-- ==== Sys2Proof/Machine/Repair.lean ====
section
/-!
DEFINITION. Error correction of DRAM, the patrol scrubber, and the repair that withdraws a pseudo-channel (04_dram_l2 R77 to R83).
-/

namespace Sys2Proof.Machine

def mrepair : Nat := 0x0008

/-- The pseudo-channel is out of service. -/
def State.dead (s : State) (n : Nat) : Bool := (s.reg (mpcstat n)).getLsbD 16

/-! ## The scrubber (R78) -/

/-- PATROL_SCRUB: the scrubber reads the next codeword; an HOURS of 0 stops it. -/
def execPatrolScrub (s : State) : Host.Outcome State Fault Refusal :=
  if s.field 0x0018 0 8 = 0 ∨ s.cap = 0 then .next s
  else
    let c := s.scrubNext % (s.cap / 64)
    let s := (readCodeword c s).2
    if c + 1 < s.cap / 64 then .next { s with scrubNext := c + 1 }
    else .next ({ s with scrubNext := 0 }.setField 0x0018 32 32 (s.field 0x0018 32 32 + 1))

/-- MPCSTAT_CLR: a write of MPCSTAT n clears CEHI, zeroes CECNT and sets CETH. A dead channel's CECNT is kept. -/
def execMpcstatClr (n : Nat) (v : Dword) (s : State) : Host.Outcome State Fault Refusal :=
  if 1024 ≤ n then .next s
  else
    let s := (s.putMasked (mpcstat n) 0xFF000000 v).clearOnes (mpcstat n) 0x20000 v
    .next (if v.getLsbD 18 && !s.dead n then s.setField (mpcstat n) 0 16 0 else s)

/-! ## Repair (R79 to R82) -/

/-- MREPAIR_PEND: the firmware asks for a repair. -/
def execMrepairPend (pcn : Nat) (s : State) : Host.Outcome State Fault Refusal :=
  if 1024 ≤ pcn ∨ s.repairing then .next s
  else .next (((s.setField mrepair 0 10 pcn).setBit mrepair 17).raise evRepPend)

/-- The request is refused with its code. -/
def refuseRepair (code : Nat) (s : State) : State :=
  ((((s.setBit mrepair 20).setField mrepair 21 3 code).setField mrepair 16 1 0).setField mrepair 17 1 0).raise evRepFail

/-- The granted repair begins: every running context is pre-empted to its image. -/
def beginRepair (s : State) : State :=
  let s := s.setBit mrepair 18
  s.teams.foldl (fun s x => preemptTeam s x.1) s

/-- MREPAIR_GRANT: a host's write of MREPAIR (R80 step 2, R82). -/
def execMrepairGrant (v : Dword) (s : State) : Host.Outcome State Fault Refusal :=
  let s := s.clearOnes mrepair 0x180000 v
  if s.repairing then .next s
  else
    let s := s.putMasked mrepair 0x103FF v
    if !v.getLsbD 16 then .next s
    else if s.dead (s.field mrepair 0 10) then .next (refuseRepair 1 s)
    else if s.field 0 0 11 ≤ 768 then .next (refuseRepair 2 s)
    else .next (beginRepair s)

/-! ## The end of a repair (R80 steps 4 to 8, R81) -/

/-- Every context stands in its images, and no coherence transaction is open. -/
def State.quiet (s : State) : Bool :=
  s.teams.all (fun x => !x.2.status.onCore) && s.coh.txns.isEmpty && s.coh.msgs.isEmpty && s.coh.waiting.isEmpty && s.coh.wbuf.isEmpty

/-- Every L1 line is written back and invalidated, and the write-backs reach their homes. -/
def dropAllL1 (s : State) : State :=
  let holders := (s.cores.map fun c => c.1) ++ s.coh.l1.map fun l => l.core
  drive (fun s => s.still && s.coh.waiting.isEmpty) (fun _ => true) driveFuel (holders.dedup.foldl dropL1 s)

/-- The caches are written back, and the directory, the snoop filters and what they cover are emptied; no slice holds a block of a home
that is about to move (R80 step 4). -/
def emptyCaches (s : State) : State :=
  let s := dropAllL1 s
  let s := (s.clusters.map fun x => x.1).foldl (fun s c => s.modCluster c fun x => { x with tlb := [], icache := [] }) s
  { s with coh := { s.coh with dir := [], l2 := [] } }

/-- The remap table leaves the channel out: LIVE falls, and what lies at or above the new CAP stops existing. -/
def withdraw (pcn : Nat) (s : State) : State :=
  let live := s.field 0 0 11
  let s := { s with repair := { s.repair with done := s.repair.done ++ [(pcn, live)] } }
  let s := (s.setField 0 0 11 (live - 1)).setField 0 32 20 (768 * (live - 1))
  let s := (s.setBit (mpcstat pcn) 16).setField 0x0010 0 32 (s.field 0x0010 0 32 + 1)
  let upsets := s.upsets.filter fun u => match u with
    | .dram pa _ => decide (pa < s.cap)
    | _ => true
  { s with mem := s.mem.filter (fun e => decide (e.1 < s.cap)), upsets := upsets
           sweepNext := if s.sweepNext < s.cap / 16384 then s.sweepNext else 0 }

/-- REPAIR_COPY_DONE: the channel's data has reached its new locations; the capacity changes, and placement resumes. -/
def execRepairCopyDone (s : State) : Host.Outcome State Fault Refusal :=
  if !s.repairing || !s.quiet then .next s
  else
    let s0 := s
    let s := withdraw (s.field mrepair 0 10) (emptyCaches s)
    let s := (if s.viral then s else { s with hostOut := s.hostOut ++ [.event (BitVec.ofNat 32 (s.field 0x0010 0 32)) (s.field 0 32 20)] }).raise evCapChg
    let s := ((s.setField mrepair 16 3 0).setField mrepair 18 1 0).setBit mrepair 19
    taken s0 (outcomeOf (s.raise evRepDone).serveHeld)

end Sys2Proof.Machine
end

•••

The task: Reproduce exactly the first line of the listing and every line after it, through the one containing "let s := (readCodeword c s).2". Nothing else belongs in the output.

Output below:
-- ==== Sys2Proof/Machine/Repair.lean ====
section
/-!
DEFINITION. Error correction of DRAM, the patrol scrubber, and the repair that withdraws a pseudo-channel (04_dram_l2 R77 to R83).
-/

namespace Sys2Proof.Machine

def mrepair : Nat := 0x0008

/-- The pseudo-channel is out of service. -/
def State.dead (s : State) (n : Nat) : Bool := (s.reg (mpcstat n)).getLsbD 16

/-! ## The scrubber (R78) -/

/-- PATROL_SCRUB: the scrubber reads the next codeword; an HOURS of 0 stops it. -/
def execPatrolScrub (s : State) : Host.Outcome State Fault Refusal :=
  if s.field 0x0018 0 8 = 0 ∨ s.cap = 0 then .next s
  else
    let c := s.scrubNext % (s.cap / 64)
    let s := (readCodeword c s).2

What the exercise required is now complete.